Energiepreise drücken Inflation

Trotz der insgesamt günstigen Aussichten warnte Weidmann davor, dass sich vor allem aus dem außenwirtschaftlichen Umfeld Risiken ergeben: "Erhöhte geopolitische Spannungen oder eine erneute Zuspitzung der Krisen im Euro-Raum würden das BIP-Wachstum nicht nur über den Außenhandel, sondern auch über Vertrauenseffekte dämpfen."

Die Zahl der Arbeitslosen soll sich den Angaben zufolge in diesem und im nächsten Jahr bei rund 2,8 Millionen einpendeln. Von der guten Konjunktur profitiert auch der Fiskus. "Der deutsche Staatshaushalt könnte zudem bis 2015 in etwa ausgeglichen bleiben, im Jahr 2016 könnte ein merklicher Überschuss erreicht werden", hieß es. Dahinter stehen den Bundesbank-Ökonomen zufolge vor allem die günstige Konjunktur und weiter sinkende Zinslasten. Eine bessere Haushaltsentwicklung wird aus Sicht der Bundesbank jedoch durch finanzpolitische Maßnahmen wie das kürzlich vom Bundestag verabschiedete Rentenpaket behindert.
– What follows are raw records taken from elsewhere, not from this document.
/-- Set or empty a doubleword's bit. -/
def setFull (s : State) (p dw : Nat) (b : Bool) : State :=
  s.updCore p fun c =>
    { c with full := if b then insertNat c.full dw else c.full.filter fun d => d != dw }

/-- Put an entry into the store buffer (R159). -/
def pushEntry (s : State) (p : Nat) (tid : Tid) (op : SbOp) : State :=
  let n := s.fresh1
  n.2.updCore p fun c => { c with buffer := c.buffer ++ [⟨n.1, tid, op, false⟩] }

/-- Is the store buffer full (R159)? -/
def bufferFull (s : State) (p : Nat) : Bool := decide (32 ≤ (s.core p).buffer.length)

/-- The buffer entries before which a full/empty operation of a thread is not performed (R162): stores
to the doubleword, and for STF and SETE every earlier scratchpad store of the thread.  Its vector, drain
and AMOV writes are over before the thread issues again (R214, R245, R248). -/
def feAfter (s : State) (p dw : Nat) (j : Fin 16) (op : FeOp) : List Nat :=
  let c := s.core p
  ((c.buffer.filter fun e =>
    match e.op with
    | .scratch a n => overlap a n (8 * dw) 8 || ((op == .stf || op == .sete) && e.tid == (c.slots.get j).tid)
    | _ => false).map (·.id))

/-- Does an LDW of the core wait on a full doubleword (R163)? -/
def ldwWaits (s : State) (p dw : Nat) : Bool :=
  slotIds.any fun j => match (s.slotAt p j).pendC with
    | some q => (match q.wait with
      | .fe .ldw d _ _ _ => d == dw
      | _ => false)
    | none => false

/-- The full/empty operation that a slot waits for and whose word and earlier stores let it be performed: an LDF only
after every LDW on its word (R163). -/
def feCan (s : State) (p : Nat) (j : Fin 16) : Option (FeOp × Nat × Reg × Word) :=
  match (s.slotAt p j).pendC with
  | some q =>
    match q.wait with
    | .fe op dw r v after =>
      let cond := match op with
        | .ldw => isFull (s.core p) dw
        | .ldf => isFull (s.core p) dw && !s.ldwWaits p dw
        | .stf => !isFull (s.core p) dw
        | .sete | .fest => true
      if cond && after.all fun i => !((s.core p).buffer.any fun e => e.id == i) then some (op, dw, r, v) else none
    | _ => none
  | none => none

/-- The full/empty operation that a slot waits for and that can be performed now, where the bank's order lets it in
(R165). -/
def feReady (s : State) (p : Nat) (j : Fin 16) : Option (FeOp × Nat × Reg × Word) :=
  if s.bankTurn p j then s.feCan p j else none

/-- The effect of the operation a slot waits for (R161); a load that finds a poisoned line traps (R329). -/
def feEffect (s : State) (p : Nat) (j : Fin 16) (x : FeOp × Nat × Reg × Word) : State :=
  let t := s.endHalf p j false
  let get (r : Reg) (dw : Nat) : State :=
    t.updSlot p j fun y => { y with regs := y.regs.setG r (s.spadWord p dw) }
  let bad (dw : Nat) : Bool := s.spadPoisoned p (8 * dw) 8
  let fail (ea : Word) : State := s.enterTrap p j .checkFail false (s.slotAt p j).ipc ea
  match x with
  | (.ldw, dw, r, v) => if bad dw then fail v else get r dw
  | (.ldf, dw, r, v) => if bad dw then fail v else (get r dw).setFull p dw false
  | (.stf, dw, _, v) => (t.spadWrite p (8 * dw) (toBytes 8 v.toNat)).setFull p dw true
  | (.sete, dw, _, _) => t.setFull p dw false
  | (.fest, dw, r, _) =>
    t.updSlot p j fun y => { y with regs := y.regs.setG r (if isFull (s.core p) dw then 1 else 0) }

/-- The slots that wait to perform an operation on a doubleword and can. -/
def feWaiters (s : State) (p dw : Nat) (op : FeOp) : List (Fin 16 × FeOp × Nat × Reg × Word) :=
  slotIds.filterMap fun j => match s.feCan p j with
    | some x => if x.1 == op && x.2.1 == dw then some (j, x) else none
    | none => none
Mit Blick auf die Inflationsrate rechnet die Bundesbank erst 2016 wieder mit einem Wert nahe dem EZB-Ziel. Dann soll die Teuerung bei 1,9 Prozent. Für dieses und nächsten Jahr werden hingegen nur 1,1 und 1,5 Prozent prognostiziert. Allerdings spielt dabei die erwartete Entwicklung der Energiepreise eine gewisse Rolle. "Die Inflationsrate ohne Berücksichtigung der Energiepreise dürfte sich bis 2016 auf mehr als 2 Prozent erhöhen", teilte die Bundesbank mit.

Trendwende bei Exporte?

Unterdessen haben sich die Ausfuhren im April auf Monatssicht deutlich erholt. Saisonbereinigt betrug das Plus 3,0 Prozent. In den beiden Monaten zuvor waren die Verkäufe ins Ausland gesunken. Dagegen erhöhten sich die Einfuhren laut dem Statistikamt auf Monatssicht lediglich um 0,1 Prozent. Damit wies der Außenhandel nach vorläufigen Ergebnissen einen saisonbereinigten Überschuss von 17,7 Milliarden Euro auf.
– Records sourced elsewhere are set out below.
-- ==== Sys2Proof/Machine/IntAlu.lean ====
section
/-! DEFINITION. The scalar integer and address instructions, A-class majors 0x00 to 0x19 (R101-R120). -/

namespace Sys2Proof.Machine

/-! ### Results -/

/-- A truth value in a register (R113). -/
def ofBool (b : Bool) : Word := if b then 1 else 0

/-- ADD (R105). -/
def addOp (m : SatMode) (a b : Word) : Word :=
  match m with
  | .w => a + b
  | .ss => BitVec.ofInt 64 (min (max (a.toInt + b.toInt) (-2 ^ 63)) (2 ^ 63 - 1))
  | .su => BitVec.ofNat 64 (min (a.toNat + b.toNat) (2 ^ 64 - 1))

/-- SUB (R105). -/
def subOp (m : SatMode) (a b : Word) : Word :=
  match m with
  | .w => a - b
  | .ss => BitVec.ofInt 64 (min (max (a.toInt - b.toInt) (-2 ^ 63)) (2 ^ 63 - 1))
  | .su => BitVec.ofNat 64 (a.toNat - b.toNat)

/-- MULH (R106). -/
def mulhOp (a b : Word) : Word := BitVec.ofInt 64 (a.toInt * b.toInt / 2 ^ 64)

/-- MULHU (R106). -/
def mulhuOp (a b : Word) : Word := BitVec.ofNat 64 (a.toNat * b.toNat / 2 ^ 64)

/-- DIV (R107). -/
def divOp (a b : Word) : Word :=
  if b = 0 then BitVec.allOnes 64 else BitVec.ofInt 64 (Int.tdiv a.toInt b.toInt)

/-- REM (R107). -/
def remOp (a b : Word) : Word :=
  if b = 0 then a else BitVec.ofInt 64 (Int.tmod a.toInt b.toInt)

/-- DIVU (R107). -/
def divuOp (a b : Word) : Word :=
  if b = 0 then BitVec.allOnes 64 else BitVec.ofNat 64 (a.toNat / b.toNat)

/-- REMU (R107). -/
def remuOp (a b : Word) : Word := if b = 0 then a else BitVec.ofNat 64 (a.toNat % b.toNat)

/-- SHL (R109). -/
def shlOp (a : Word) (n : Nat) : Word := if n < 64 then a <<< n else 0

/-- SHR (R109). -/
def shrOp (a : Word) (n : Nat) : Word := if n < 64 then a >>> n else 0

/-- SAR (R109). -/
def sarOp (a : Word) (n : Nat) : Word := a.sshiftRight (min n 63)

/-- ROL (R109). -/
def rolOp (a : Word) (n : Nat) : Word := a.rotateLeft (n % 64)

/-- The field of EXT and EXTS (R111). -/
def fieldOf (a : Word) (pos wm1 : BitVec 6) : Nat := a.toNat / 2 ^ pos.toNat % 2 ^ (wm1.toNat + 1)

/-- EXT (R111). -/
def extOp (a : Word) (pos wm1 : BitVec 6) : Word := BitVec.ofNat 64 (fieldOf a pos wm1)

/-- EXTS (R111). -/
def extsOp (a : Word) (pos wm1 : BitVec 6) : Word :=
  let f := fieldOf a pos wm1
  let w := wm1.toNat + 1
  BitVec.ofInt 64 (if f < 2 ^ (w - 1) then (f : Int) else f - 2 ^ w)

/-- INS (R111): the field of d replaced by the low bits of a. -/
def insOp (d a : Word) (pos wm1 : BitVec 6) : Word :=
  let p := 2 ^ pos.toNat
  let w := 2 ^ (wm1.toNat + 1)
  BitVec.ofNat 64 (d.toNat - fieldOf d pos wm1 * p + a.toNat % w * p)

/-- The bits of a word, bit 63 first. -/
def bitsDown (a : Word) : List Bool := (List.range 64).map fun i => bit a (63 - i)

/-- How many entries at the front of a list are false. -/
def leadingFalse : List Bool → Nat
  | [] => 0
  | b :: t => if b then 0 else leadingFalse t + 1

/-- CLZ (R112). -/
def clzOp (a : Word) : Word := BitVec.ofNat 64 (leadingFalse (bitsDown a))

/-- CTZ (R112). -/
def ctzOp (a : Word) : Word := BitVec.ofNat 64 (leadingFalse (bitsDown a).reverse)

/-- POPC (R112). -/
def popcOp (a : Word) : Word := BitVec.ofNat 64 ((bitsDown a).filter id).length

/-- BSWAP (R112). -/
def bswapOp (a : Word) : Word := BitVec.ofNat 64 (ofBytes (toBytes 8 a.toNat).reverse)

/-- One bit of a CRC-32C step (R117). -/
def crcBit (c : Nat) : Nat := if c % 2 = 1 then c / 2 ^^^ 0x82F63B78 else c / 2

/-- One byte of a CRC-32C (R117). -/
def crcByte (c : Nat) (b : Byte) : Nat :=
  crcBit (crcBit (crcBit (crcBit (crcBit (crcBit (crcBit (crcBit (c ^^^ b.toNat))))))))

/-- CRC-32C over bytes from a running value (R117). -/
def crcOver (c : Nat) (bs : List Byte) : Nat := bs.foldl crcByte c

/-- The bytes of an access size. -/
def Size.bytes (z : Size) : Nat :=
  match z with
  | .b => 1
  | .h => 2
  | .w => 4
  | .d => 8

/-- CRCW (R117). -/
def crcOp (z : Size) (a b : Word) : Word :=
  BitVec.ofNat 64 (crcOver (bits a 31 0) (toBytes (Size.bytes z) b.toNat))

/-- ADDS (R116). -/
def addsOp (sh : ShAmt) (a b : Word) : Word :=
  a + b <<< (match sh with | .s0 => 0 | .s1 => 1 | .s2 => 2 | .s3 => 3 | .s4 => 4)

/-- MOVHX (R120). -/
def movhxOp (d : Word) (x : BitVec 32) : Word :=
  BitVec.ofNat 64 (x.toNat * 2 ^ 32 + d.toNat % 2 ^ 32)

/-! ### Meanings -/

/-- NOP of the A class: no effect (R56). -/
def execNopA (s : State) : Res := .next s
def execAdd (rd ra rb : Reg) (m : SatMode) (s : State) : Res := .next (s.setG rd (addOp m (s.g ra) (s.g rb)))
def execSub (rd ra rb : Reg) (m : SatMode) (s : State) : Res := .next (s.setG rd (subOp m (s.g ra) (s.g rb)))
def execMul (rd ra rb : Reg) (s : State) : Res := .next (s.setG rd (s.g ra * s.g rb))
def execMulh (rd ra rb : Reg) (s : State) : Res := .next (s.setG rd (mulhOp (s.g ra) (s.g rb)))
def execMulhu (rd ra rb : Reg) (s : State) : Res := .next (s.setG rd (mulhuOp (s.g ra) (s.g rb)))
def execDiv (rd ra rb : Reg) (s : State) : Res := .next (s.setG rd (divOp (s.g ra) (s.g rb)))
def execDivu (rd ra rb : Reg) (s : State) : Res := .next (s.setG rd (divuOp (s.g ra) (s.g rb)))
def execRem (rd ra rb : Reg) (s : State) : Res := .next (s.setG rd (remOp (s.g ra) (s.g rb)))
def execRemu (rd ra rb : Reg) (s : State) : Res := .next (s.setG rd (remuOp (s.g ra) (s.g rb)))
def execAnd (rd ra rb : Reg) (s : State) : Res := .next (s.setG rd (s.g ra &&& s.g rb))
def execOr (rd ra rb : Reg) (s : State) : Res := .next (s.setG rd (s.g ra ||| s.g rb))
def execXor (rd ra rb : Reg) (s : State) : Res := .next (s.setG rd (s.g ra ^^^ s.g rb))
def execAndn (rd ra rb : Reg) (s : State) : Res := .next (s.setG rd (s.g ra &&& ~~~(s.g rb)))
def execShl (rd ra rb : Reg) (s : State) : Res := .next (s.setG rd (shlOp (s.g ra) (s.g rb).toNat))
def execShr (rd ra rb : Reg) (s : State) : Res := .next (s.setG rd (shrOp (s.g ra) (s.g rb).toNat))
def execSar (rd ra rb : Reg) (s : State) : Res := .next (s.setG rd (sarOp (s.g ra) (s.g rb).toNat))
def execRol (rd ra rb : Reg) (s : State) : Res := .next (s.setG rd (rolOp (s.g ra) (s.g rb).toNat))
def execSeq (rd ra rb : Reg) (s : State) : Res := .next (s.setG rd (ofBool (s.g ra == s.g rb)))
def execSne (rd ra rb : Reg) (s : State) : Res := .next (s.setG rd (ofBool (s.g ra != s.g rb)))
def execSlt (rd ra rb : Reg) (s : State) : Res := .next (s.setG rd (ofBool ((s.g ra).slt (s.g rb))))
def execSltu (rd ra rb : Reg) (s : State) : Res := .next (s.setG rd (ofBool ((s.g ra).ult (s.g rb))))
def execMin (rd ra rb : Reg) (s : State) : Res :=
  .next (s.setG rd (if (s.g ra).slt (s.g rb) then s.g ra else s.g rb))
def execMax (rd ra rb : Reg) (s : State) : Res :=
  .next (s.setG rd (if (s.g ra).slt (s.g rb) then s.g rb else s.g ra))
def execMinu (rd ra rb : Reg) (s : State) : Res :=
  .next (s.setG rd (if (s.g ra).ult (s.g rb) then s.g ra else s.g rb))
def execMaxu (rd ra rb : Reg) (s : State) : Res :=
  .next (s.setG rd (if (s.g ra).ult (s.g rb) then s.g rb else s.g ra))
def execSel (rd ra rb rc : Reg) (s : State) : Res :=
  .next (s.setG rd (if s.g rc ≠ 0 then s.g ra else s.g rb))
def execClz (rd ra : Reg) (s : State) : Res := .next (s.setG rd (clzOp (s.g ra)))
def execCtz (rd ra : Reg) (s : State) : Res := .next (s.setG rd (ctzOp (s.g ra)))
def execPopc (rd ra : Reg) (s : State) : Res := .next (s.setG rd (popcOp (s.g ra)))
def execBswap (rd ra : Reg) (s : State) : Res := .next (s.setG rd (bswapOp (s.g ra)))
def execExt (rd ra : Reg) (pos wm1 : BitVec 6) (s : State) : Res :=
  .next (s.setG rd (extOp (s.g ra) pos wm1))
def execExts (rd ra : Reg) (pos wm1 : BitVec 6) (s : State) : Res :=
  .next (s.setG rd (extsOp (s.g ra) pos wm1))
/-- INS reads gd as well as writing it (R111). -/
def execIns (rd ra : Reg) (pos wm1 : BitVec 6) (s : State) : Res :=
  .next (s.setG rd (insOp (s.g rd) (s.g ra) pos wm1))
def execMad (rd ra rb rc : Reg) (s : State) : Res := .next (s.setG rd (s.g ra * s.g rb + s.g rc))
def execAdds (rd ra rb : Reg) (sh : ShAmt) (s : State) : Res :=
  .next (s.setG rd (addsOp sh (s.g ra) (s.g rb)))
def execCrcw (rd ra rb : Reg) (z : Size) (s : State) : Res :=
  .next (s.setG rd (crcOp z (s.g ra) (s.g rb)))
def execAddi (rd ra : Reg) (imm : BitVec 15) (s : State) : Res := .next (s.setG rd (s.g ra + sext imm))
def execAndi (rd ra : Reg) (imm : BitVec 15) (s : State) : Res := .next (s.setG rd (s.g ra &&& sext imm))
def execOri (rd ra : Reg) (imm : BitVec 15) (s : State) : Res :=
  .next (s.setG rd (s.g ra ||| imm.setWidth 64))
def execXori (rd ra : Reg) (imm : BitVec 15) (s : State) : Res :=
  .next (s.setG rd (s.g ra ^^^ imm.setWidth 64))
def execShli (rd ra : Reg) (n : BitVec 6) (s : State) : Res := .next (s.setG rd (shlOp (s.g ra) n.toNat))
def execShri (rd ra : Reg) (n : BitVec 6) (s : State) : Res := .next (s.setG rd (shrOp (s.g ra) n.toNat))
def execSari (rd ra : Reg) (n : BitVec 6) (s : State) : Res := .next (s.setG rd (sarOp (s.g ra) n.toNat))
def execSeqi (rd ra : Reg) (imm : BitVec 13) (s : State) : Res :=
  .next (s.setG rd (ofBool (s.g ra == sext imm)))
def execSlti (rd ra : Reg) (imm : BitVec 13) (s : State) : Res :=
  .next (s.setG rd (ofBool ((s.g ra).slt (sext imm))))
def execSltiu (rd ra : Reg) (imm : BitVec 13) (s : State) : Res :=
  .next (s.setG rd (ofBool ((s.g ra).ult (sext imm))))
def execMovi (rd : Reg) (imm : BitVec 19) (s : State) : Res := .next (s.setG rd (sext imm))
def execMovx (rd : Reg) (x : BitVec 32) (s : State) : Res := .next (s.setG rd (sext x))
/-- MOVHX keeps gd[31:0] (R120). -/
def execMovhx (rd : Reg) (x : BitVec 32) (s : State) : Res := .next (s.setG rd (movhxOp (s.g rd) x))
def execMuli (rd ra : Reg) (imm : BitVec 15) (s : State) : Res := .next (s.setG rd (s.g ra * sext imm))

end Sys2Proof.Machine
end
Auf Jahressicht gingen die Exporte indes zurück. Zwar konnte in den EU-Länder mehr abgesetzt werden. Doch sanken die Lieferungen in die sogenannten Drittländer. Die Importe legten leicht zu. Seit Jahresbeginn verzeichneten die deutschen Exporteure damit ein Plus von 2,2 Prozent. Die Einfuhren erhöhten sich um 3,5 Prozent.